Algorithm for MaxBucketSize and Analysis. Use the algorithms developed in notes (see course organizer).
Thoroughly test your implementation for correct functionality using the provided test clients fhtbl.cpp and hasheval.cpp using a variety of tables you create with rantable.cpp. Be sure to test using variations:
1. Tables of various sizes, small to very large (at least 1,000,000)
2. Varieties of hash functions (four are provided: KISS, ModP, MM, and Simple)
3. Load factor λ = n/b = ratio of table size to (approximate) number of buckets (0.1, 1.0, 10.0 100.0 are suggested)
4. Prime / nonprime number of buckets
The test harnesses fhtbl.cpp and hasheval.cpp are easily changed via comment/uncomment of typedef blocks to accomodate the variations in hash functions. The prime/non-prime number of buckets is a constructor argument (default value "true" meaning prime number of buckets).
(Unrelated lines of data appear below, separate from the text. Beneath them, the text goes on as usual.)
/-- Some bit of the string raises, and those before it are fed without a raise. -/
theorem exists_failing_bit {u : List Bool} (h : feedBits cmd i u s = .ended t) :
    ∃ k b m, u[k]? = some b ∧ feedBits cmd i (u.take k) s = .running m ∧ decodeBit cmd (i + k) b m = .ended t := by
  induction u generalizing i s with
  | nil => cases h
  | cons b u ih =>
    rw [feedBits] at h
    cases first : decodeBit cmd i b s with
    | ended r =>
      rw [first] at h
      cases h
      exact ⟨0, b, s, rfl, rfl, first⟩
    | running r =>
      rw [first] at h
      obtain ⟨k, c, m, bit, before, fails⟩ := ih h
      refine ⟨k + 1, c, m, bit, ?_, ?_⟩
      · rw [List.take_succ_cons, feedBits, first]
        exact before
      · rwa [Nat.add_right_comm, Nat.add_assoc] at fails

/-- DBITS counts the bits fed, modulo 2^32 (R35, R141). -/
theorem dbits_of_feedBits_running {u : List Bool} (h : feedBits cmd i u s = .running m) :
    m.dbits = s.dbits + BitVec.ofNat 32 u.length := by
  induction u generalizing i s with
  | nil => cases h; simp
  | cons b u ih =>
    rw [feedBits] at h
    rcases decodeBit_cases cmd i b s with ⟨-, hd⟩ | ⟨-, -, hd⟩ | ⟨x, -, -, hd⟩ | ⟨-, -, hd⟩ <;> rw [hd] at h
    · cases h
    · exact (ih h).trans (bv32_add_succ ..)
    · exact (ih h).trans (bv32_add_succ ..)
    · cases h

/-- Two hits of Match are two entries equal to the accumulator, because Match lists no symbol twice (R140). -/
theorem two_entries_of_matchSet (h : 2 ≤ (matchSet s).length) :
    ∃ x y, x ≠ y ∧ ((s.entry x).valid = true ∧ (s.entry x).len = s.acclen ∧ (s.entry x).bits = s.acc) ∧
      (s.entry y).valid = true ∧ (s.entry y).len = s.acclen ∧ (s.entry y).bits = s.acc := by
  have ne : (matchSet s)[0] ≠ (matchSet s)[1] := fun same =>
    absurd ((nodup_matchSet s).getElem_inj_iff.mp same) (by decide)
  exact ⟨_, _, ne, (mem_matchSet s _).mp (List.getElem_mem _), (mem_matchSet s _).mp (List.getElem_mem _)⟩

/-- Settles O43: the failing bit either finds the accumulator full, or is appended and matches two entries. -/
theorem failingBitIsRecorded : Obligations.FailingBitIsRecorded := by
  intro cmd u s t he h
  obtain ⟨i, b, m, bit, before, fails⟩ := exists_failing_bit h
  rw [Nat.zero_add] at fails
  have noError : m.err = false := (feedBits_keeps_tail before).1.trans he
  have counted : m.dbits = s.dbits + BitVec.ofNat 32 i := by
    obtain ⟨inside, -⟩ := List.getElem?_eq_some_iff.mp bit
    rw [dbits_of_feedBits_running before, List.length_take_of_le inside.le]
  refine ⟨i, b, m, bit, before, noError, counted, ?_⟩
  rcases decodeBit_cases cmd i b m with ⟨full, hd⟩ | ⟨-, -, hd⟩ | ⟨x, -, -, hd⟩ | ⟨room, two, hd⟩ <;>
    cases hd.symm.trans fails
  · exact .inl ⟨full, rfl⟩
  · obtain ⟨x, y, ne, ⟨validX, lenX, bitsX⟩, validY, lenY, bitsY⟩ := two_entries_of_matchSet two
    rw [entry_appendBit] at validX lenX bitsX validY lenY bitsY
    refine .inr ⟨room, x, y, ne, validX, validY, lenX, lenY, bitsX.trans bitsY.symm, ?_⟩
    rw [bitsX]
    rfl

end Sys2Proof.Machine
end

section
/-! The errors that are checked before any state change, in the order of R174, and the errors of the commands that pass
those checks (spec/60_exceptions.md R171 to R176; spec/30_encoding.md R76). -/

namespace Sys2Proof.Machine

variable {s t : State} {i : Instr}

/-! ## The checks before any state change -/

/-- With ERR = 0, the first check that the command fails, in the order of R174, is that of this error. -/
inductive RefusedWith (s : State) : Instr → ErrCode → Prop
  /-- The MODE does not allow the command (R91). -/
  | seq {i : Instr} : permitted i s.mode = false → RefusedWith s i .seq
  /-- An operand is outside its range (R76). -/
  | badLen {i : Instr} : permitted i s.mode = true → i.operandsLegal = false → RefusedWith s i .badLen
  /-- No entry is being loaded, or the chunk is longer than the bits that are missing (R102). -/
  | load {n : BitVec 5} {data : BitVec 16} : permitted (.cwbits n data) s.mode = true →
      (Instr.cwbits n data).operandsLegal = true →
      s.lsel = false ∨ (s.entry s.lsym).len.toNat < s.lcnt.toNat + n.toNat → RefusedWith s (.cwbits n data) .load
  /-- The symbol has no codeword (R121). -/
  | miss {sym : Byte} : permitted (.enc sym) s.mode = true → (s.entry sym).valid = false →
      RefusedWith s (.enc sym) .miss
  /-- There is no tail to feed (R144). -/
  | noTail {b : Byte} : permitted (.dlast b) s.mode = true → s.tvalid = false → RefusedWith s (.dlast b) .noTail

theorem operandsLegal_cwbits {n : BitVec 5} {data : BitVec 16} :
    (Instr.cwbits n data).operandsLegal = true ↔ 1 ≤ n.toNat ∧ n.toNat ≤ 16 := by
  simp [Instr.operandsLegal]

/-- A command with an operand outside its range raises EBADLEN by its own rule (R76). -/
theorem rule_of_illegal_operands (h : i.operandsLegal = false) :
    (rule i s).state = s.recordError .badLen 0 (encode i) := by
  cases i with
  | cwlen sym len =>
    have zero : len.toNat = 0 := by simpa [Instr.operandsLegal] using h
    rcases ruleCwlen_cases s sym len with ⟨-, done⟩ | ⟨nonzero, -⟩
    · exact done
    · exact absurd (BitVec.eq_of_toNat_eq zero) nonzero
  | cwbits n data =>
    have outside : ¬(1 ≤ n.toNat ∧ n.toNat ≤ 16) := mt (operandsLegal_cwbits (data := data)).mpr (by simp [h])
    exact ruleCwbits_badLen data (by omega)
  | tailset tlen tbits =>
    have long : 8 < tlen.toNat := by simpa [Instr.operandsLegal] using h
    rcases ruleTailset_cases s tlen tbits with ⟨-, done⟩ | ⟨zero, -⟩ | ⟨-, short, -⟩
    · exact done
    · simp [zero] at long
    · omega
  | _ => cases h

/-- A command that fails a check does nothing but record that check's error (R172, R176). -/
theorem RefusedWith.exec_eq {e : ErrCode} (h : RefusedWith s i e) (he : s.err = false) :
    exec i s = .next (s.recordError e 0 (encode i)) := by
  cases h with
  | seq refused => exact exec_refused he refused
  | badLen allowed illegal => rw [exec_allowed he allowed, rule_of_illegal_operands illegal]
  | load allowed legal fails =>
    obtain ⟨hpos, hn⟩ := operandsLegal_cwbits.mp legal
    rw [exec_allowed he allowed, rule, ruleCwbits_load _ hpos hn fails]
  | @miss sym allowed invalid =>
    rcases ruleEnc_cases s sym with ⟨-, done⟩ | ⟨valid, -⟩
    · rw [exec_allowed he allowed, rule, done]
    · simp [invalid] at valid
  | @noTail b allowed absent =>
    rcases ruleDlast_cases s b with ⟨-, done⟩ | ⟨present, -⟩
    · rw [exec_allowed he allowed, rule, done]
    · simp [absent] at present

/-! ## The errors of the commands that pass the checks -/

/-- The command feeds the tail (R144, R145). -/
def FeedsTail (s : State) (i : Instr) : Prop := (∃ b, i = .dlast b ∧ s.tvalid = true) ∨ i = .dend ∧ s.tvalid = true

/-- What ECODE can be after a command that passed the checks: no error, one of the bits it fed, or one of the end of
the stream (R174). -/
def AcceptedCode (s : State) (i : Instr) (c : ErrCode) : Prop :=
  c = .none ∨ (c = .accOvf ∨ c = .dup) ∧ ((∃ b, i = .dbyte b) ∨ FeedsTail s i) ∨ c = .dangle ∧ FeedsTail s i

theorem acceptedCode_feedTail (feeds : FeedsTail s i) (clean : s.ecode = .none) (cmd : Word) (m : Mode) :
    AcceptedCode s i (feedTail cmd (s.setMode m)).state.ecode := by
  rcases feedTail_ecode (s.setMode m) cmd with same | overflow | dup | dangle
  · exact .inl (same.trans clean)
  · exact .inr (.inl ⟨.inl overflow, .inr feeds⟩)
  · exact .inr (.inl ⟨.inr dup, .inr feeds⟩)
  · exact .inr (.inr ⟨dangle, feeds⟩)

/-- `Sound` is needed twice: an entry being loaded is not valid, and in IDLE the accumulator is empty, so DEND without a
tail raises nothing (R150). -/
theorem acceptedCode_rule (sound : Sound s) (clean : s.ecode = .none) (allowed : permitted i s.mode = true)
    (accepted : ∀ e, ¬RefusedWith s i e) : AcceptedCode s i (rule i s).state.ecode := by
  have legal : i.operandsLegal = true := by
    cases h : i.operandsLegal with
    | true => rfl
    | false => exact absurd (.badLen allowed h) (accepted .badLen)
  cases i with
  | nop => exact .inl clean
  | init keep => exact .inl (startInvocation_ecode _)
  | cwlen sym len =>
    rcases ruleCwlen_cases s sym len with ⟨rfl, -⟩ | ⟨-, done⟩
    · cases legal
    · exact .inl ((congrArg State.ecode done).trans clean)
  | cwbits n data =>
    obtain ⟨hpos, hn⟩ := operandsLegal_cwbits.mp legal
    have loads := mt (RefusedWith.load allowed legal) (accepted .load)
    rw [not_or, Bool.not_eq_false, Nat.not_lt] at loads
    obtain ⟨selected, fits⟩ := loads
    obtain ⟨-, invalid, -⟩ := sound.loading selected
    have done := ruleCwbits_eq_chunkAppended data selected invalid hpos hn fits
    exact .inl ((congrArg State.ecode done).trans clean)
  | cwinv sym =>
    rcases ruleCwinv_cases s sym with ⟨-, done⟩ | ⟨-, done⟩ <;>
      exact .inl ((congrArg State.ecode done).trans clean)
  | tailset tlen tbits =>
    rcases ruleTailset_cases s tlen tbits with ⟨long, -⟩ | ⟨-, done⟩ | ⟨-, -, done⟩
    · have short : tlen.toNat ≤ 8 := by simpa [Instr.operandsLegal] using legal
      omega
    · exact .inl ((congrArg State.ecode done).trans clean)
    · exact .inl ((congrArg State.ecode done).trans clean)
  | enc sym =>
    rcases ruleEnc_cases s sym with ⟨invalid, -⟩ | ⟨-, done⟩
    · exact absurd (.miss allowed invalid) (accepted .miss)
    · exact .inl ((congrArg State.ecode done).trans ((packBits_ecode ..).trans clean))
  | eflush =>
    rcases ruleEflush_cases s with ⟨-, done⟩ | ⟨-, -, done⟩ | ⟨-, -, done⟩ <;>
      exact .inl ((congrArg State.ecode done).trans clean)
  | dbyte b =>
    rcases feedBits_ecode (s.setMode .decoding) (encode (.dbyte b)) 0 (byteString b) with same | raised
    · exact .inl (same.trans clean)
    · exact .inr (.inl ⟨raised, .inl ⟨b, rfl⟩⟩)
  | dlast b =>
    rcases ruleDlast_cases s b with ⟨absent, -⟩ | ⟨present, done⟩
    · exact absurd (.noTail allowed absent) (accepted .noTail)
    · rw [rule, done]
      exact acceptedCode_feedTail (.inl ⟨b, rfl, present⟩) clean _ _
  | dend =>
    rcases ruleDend_cases s with ⟨present, done⟩ | ⟨-, -, done⟩ | ⟨-, left, -⟩
    · rw [rule, done]
      exact acceptedCode_feedTail (.inr ⟨rfl, present⟩) clean _ _
    · exact .inl ((congrArg State.ecode done).trans clean)
    · have idle : s.mode = .idle := by simpa [permitted] using allowed
      exact absurd (sound.accIdle idle).2 left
Note prime is set to false for the Simple hash function.
Write a short summary giving your experience and lessons learned during the testing of variations as above. Turn this in as part of your test diary in log.txt.

Code Requirements and Specifications - HashTable upgrade (in aa.h)

There are two upgrades. The first is to add a private class variable
size_t size_;
whose purpose is to maintain the number of elements currently stored in the table. This addition then requires that it be maintained appropriately by the various non-const methods and also be used appropriately by all const methods. It will also need to be taken into account by constructors, the copy constructor, and the assignment operator. This upgrade will make it simpler to "load" files of unknown (but large) size by client programs.
The Check method should calculate the implicit size of the table by adding up the sizes of all of the buckets and compare the result with the size_ variable, returning true iff these are the same value.

The second upgrade is to supply a default argument for the HashClass template parameter that will default to the KISS hash class for the KeyType. This upgrade will simplify declarations when a hash table is used in a client program: client programs should be able to declare tables like this:
fsu::HashTable<KeyType,DataType> ht0; fsu::HashTable<KeyType,DataType> ht1(numbuckets);

Code Requirements and Specifications - Makefile

The makefile should have targets for all test executables:

fhtbl.x fhtblKISS.x fhtblMM.x fhtblModP.x fhtblSimple.x hasheval.x hashevalKISS.x hashevalMM.x hashevalModP.x hashevalSimple.x rantable.x hashcalc.x

(presumably all of the executables you are using for testing).

There should be two collective targets:
std: fhtbl.x hasheval.x all: std \ fhtblKISS.x fhtblMM.x fhtblModP.x fhtblSimple.x \ hashevalKISS.x hashevalMM.x hashevalModP.x hashevalSimple.x \ rantable.x hashcalc.x
We will use only your default target std in our assessment test builds, and you can assume fhtbl.cpp and hasheval.cpp will be in your portfolio directory. (All exutables we use for our testing are built with our assessment makefile.)

General "identical output" requirement: The output of all the test clients compiled with your code should be identical with the output from the corresponding area51 benchmark programs.

Hints

Use Hash Analysis Proposition 3 as a check for internal consistency during Analysis.
In calulating the theoretical distribution, you can restrict the size of the vector to be the same as that storing the actual distribution. There may be a few extra entries that need calculating for the display, but these can be done iteratively. This will save a huge amount of storage space, most of which would have very small numbers stored (or zero).

These bits of code show the formatting of the table columns:

// declare column widths int width0 = 10, width1 = 13, width2 = 15; int startheader = width0 - 4; // output ' ' at this width preceeding table ... // details header os << std::setw(startheader) << ' ' << "bucket size distributions" << '\n' << std::setw(startheader) << ' ' << "-------------------------" << '\n'; os << std::setw(width0) << "size" << std::setw(width1) << "actual" << std::setw(width2) << "theory" << " (uniform random distribution)\n"; os << std::setw(width0) << "----" << std::setw(width1) << "------" << std::setw(width2) << "------" << '\n'; ...

which might be difficult to come up with by just observing output from the area51 benchmarks.